→ **INPUT MATERIAL**:
━━━━
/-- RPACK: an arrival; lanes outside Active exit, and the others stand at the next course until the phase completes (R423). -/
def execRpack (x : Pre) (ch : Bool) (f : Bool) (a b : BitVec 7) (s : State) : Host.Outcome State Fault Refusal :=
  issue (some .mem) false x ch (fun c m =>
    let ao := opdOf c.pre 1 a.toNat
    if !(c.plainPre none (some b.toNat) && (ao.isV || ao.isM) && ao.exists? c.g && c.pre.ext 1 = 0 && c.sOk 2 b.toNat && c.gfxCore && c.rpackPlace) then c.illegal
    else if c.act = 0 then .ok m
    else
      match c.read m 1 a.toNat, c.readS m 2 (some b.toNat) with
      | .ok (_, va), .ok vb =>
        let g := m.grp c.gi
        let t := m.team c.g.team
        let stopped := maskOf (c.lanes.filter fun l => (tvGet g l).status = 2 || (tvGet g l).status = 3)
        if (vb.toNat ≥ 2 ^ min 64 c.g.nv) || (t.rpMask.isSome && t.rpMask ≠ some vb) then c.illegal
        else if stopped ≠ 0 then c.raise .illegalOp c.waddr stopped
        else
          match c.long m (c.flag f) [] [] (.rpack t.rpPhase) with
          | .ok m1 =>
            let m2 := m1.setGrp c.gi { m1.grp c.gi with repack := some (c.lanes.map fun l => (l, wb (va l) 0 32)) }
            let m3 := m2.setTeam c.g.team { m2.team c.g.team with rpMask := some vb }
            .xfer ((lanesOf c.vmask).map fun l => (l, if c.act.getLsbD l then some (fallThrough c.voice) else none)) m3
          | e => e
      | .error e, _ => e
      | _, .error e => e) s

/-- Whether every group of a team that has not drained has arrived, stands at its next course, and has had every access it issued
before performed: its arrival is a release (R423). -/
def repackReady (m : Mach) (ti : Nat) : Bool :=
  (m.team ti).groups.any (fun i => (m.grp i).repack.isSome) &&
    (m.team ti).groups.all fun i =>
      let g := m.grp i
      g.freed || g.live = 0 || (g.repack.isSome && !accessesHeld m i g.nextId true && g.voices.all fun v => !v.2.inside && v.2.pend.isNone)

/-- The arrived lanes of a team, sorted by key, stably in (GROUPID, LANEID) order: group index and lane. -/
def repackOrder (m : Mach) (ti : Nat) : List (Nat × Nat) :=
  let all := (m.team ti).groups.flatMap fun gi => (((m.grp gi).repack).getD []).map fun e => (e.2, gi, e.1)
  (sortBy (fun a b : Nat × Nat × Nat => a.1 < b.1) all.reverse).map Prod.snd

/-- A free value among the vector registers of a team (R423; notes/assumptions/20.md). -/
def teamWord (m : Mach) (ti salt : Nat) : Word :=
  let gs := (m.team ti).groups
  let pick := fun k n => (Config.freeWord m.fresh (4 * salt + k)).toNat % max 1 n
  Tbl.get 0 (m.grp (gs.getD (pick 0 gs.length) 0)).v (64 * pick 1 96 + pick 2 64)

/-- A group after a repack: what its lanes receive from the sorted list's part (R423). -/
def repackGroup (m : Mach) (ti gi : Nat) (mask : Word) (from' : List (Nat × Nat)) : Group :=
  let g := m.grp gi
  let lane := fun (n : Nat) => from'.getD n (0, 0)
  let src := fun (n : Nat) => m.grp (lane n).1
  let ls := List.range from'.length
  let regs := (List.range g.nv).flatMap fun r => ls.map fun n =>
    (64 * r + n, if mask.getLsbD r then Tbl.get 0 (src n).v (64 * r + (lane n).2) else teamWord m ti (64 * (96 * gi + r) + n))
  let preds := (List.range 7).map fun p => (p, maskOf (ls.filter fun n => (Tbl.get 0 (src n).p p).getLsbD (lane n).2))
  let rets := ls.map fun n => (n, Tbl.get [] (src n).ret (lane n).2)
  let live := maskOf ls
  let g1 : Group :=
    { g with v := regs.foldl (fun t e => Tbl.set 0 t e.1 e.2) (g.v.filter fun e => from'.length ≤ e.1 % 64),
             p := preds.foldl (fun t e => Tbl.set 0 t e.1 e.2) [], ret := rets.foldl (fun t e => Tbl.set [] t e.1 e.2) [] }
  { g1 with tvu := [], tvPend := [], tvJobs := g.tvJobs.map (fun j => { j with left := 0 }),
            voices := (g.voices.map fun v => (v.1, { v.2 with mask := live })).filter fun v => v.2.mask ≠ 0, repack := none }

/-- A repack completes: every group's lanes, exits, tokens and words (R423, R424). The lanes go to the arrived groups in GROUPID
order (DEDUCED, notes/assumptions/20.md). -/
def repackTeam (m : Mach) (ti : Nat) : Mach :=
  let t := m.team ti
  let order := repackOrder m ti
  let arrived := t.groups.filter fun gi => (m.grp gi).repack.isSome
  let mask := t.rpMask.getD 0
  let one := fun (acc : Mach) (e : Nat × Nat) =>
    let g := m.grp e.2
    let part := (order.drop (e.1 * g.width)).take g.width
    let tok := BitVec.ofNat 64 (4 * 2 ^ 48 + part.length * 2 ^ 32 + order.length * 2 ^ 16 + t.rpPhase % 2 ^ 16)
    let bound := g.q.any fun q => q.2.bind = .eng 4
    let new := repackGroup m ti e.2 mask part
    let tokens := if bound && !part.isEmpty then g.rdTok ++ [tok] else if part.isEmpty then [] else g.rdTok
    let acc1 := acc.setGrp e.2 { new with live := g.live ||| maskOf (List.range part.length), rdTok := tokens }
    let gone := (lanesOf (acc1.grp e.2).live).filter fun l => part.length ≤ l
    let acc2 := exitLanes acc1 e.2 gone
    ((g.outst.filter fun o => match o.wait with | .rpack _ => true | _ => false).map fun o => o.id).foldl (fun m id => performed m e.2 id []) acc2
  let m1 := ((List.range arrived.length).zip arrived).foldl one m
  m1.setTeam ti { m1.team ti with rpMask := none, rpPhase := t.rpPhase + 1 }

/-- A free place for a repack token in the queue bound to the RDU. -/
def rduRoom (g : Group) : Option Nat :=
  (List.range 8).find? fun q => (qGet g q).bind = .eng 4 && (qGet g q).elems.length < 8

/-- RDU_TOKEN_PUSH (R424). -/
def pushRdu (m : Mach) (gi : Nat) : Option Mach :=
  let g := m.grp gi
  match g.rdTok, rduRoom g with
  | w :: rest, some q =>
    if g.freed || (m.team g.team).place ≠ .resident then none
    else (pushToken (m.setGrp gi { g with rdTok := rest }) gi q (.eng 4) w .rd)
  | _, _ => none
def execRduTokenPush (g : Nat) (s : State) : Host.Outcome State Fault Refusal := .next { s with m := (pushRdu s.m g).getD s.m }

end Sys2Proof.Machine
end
━━━━
→ **TASK ITEM**:
Select and copy every line of the material that holds the string "salt".

→ **YOUR SOLUTION**:
def teamWord (m : Mach) (ti salt : Nat) : Word :=
  let pick := fun k n => (Config.freeWord m.fresh (4 * salt + k)).toNat % max 1 n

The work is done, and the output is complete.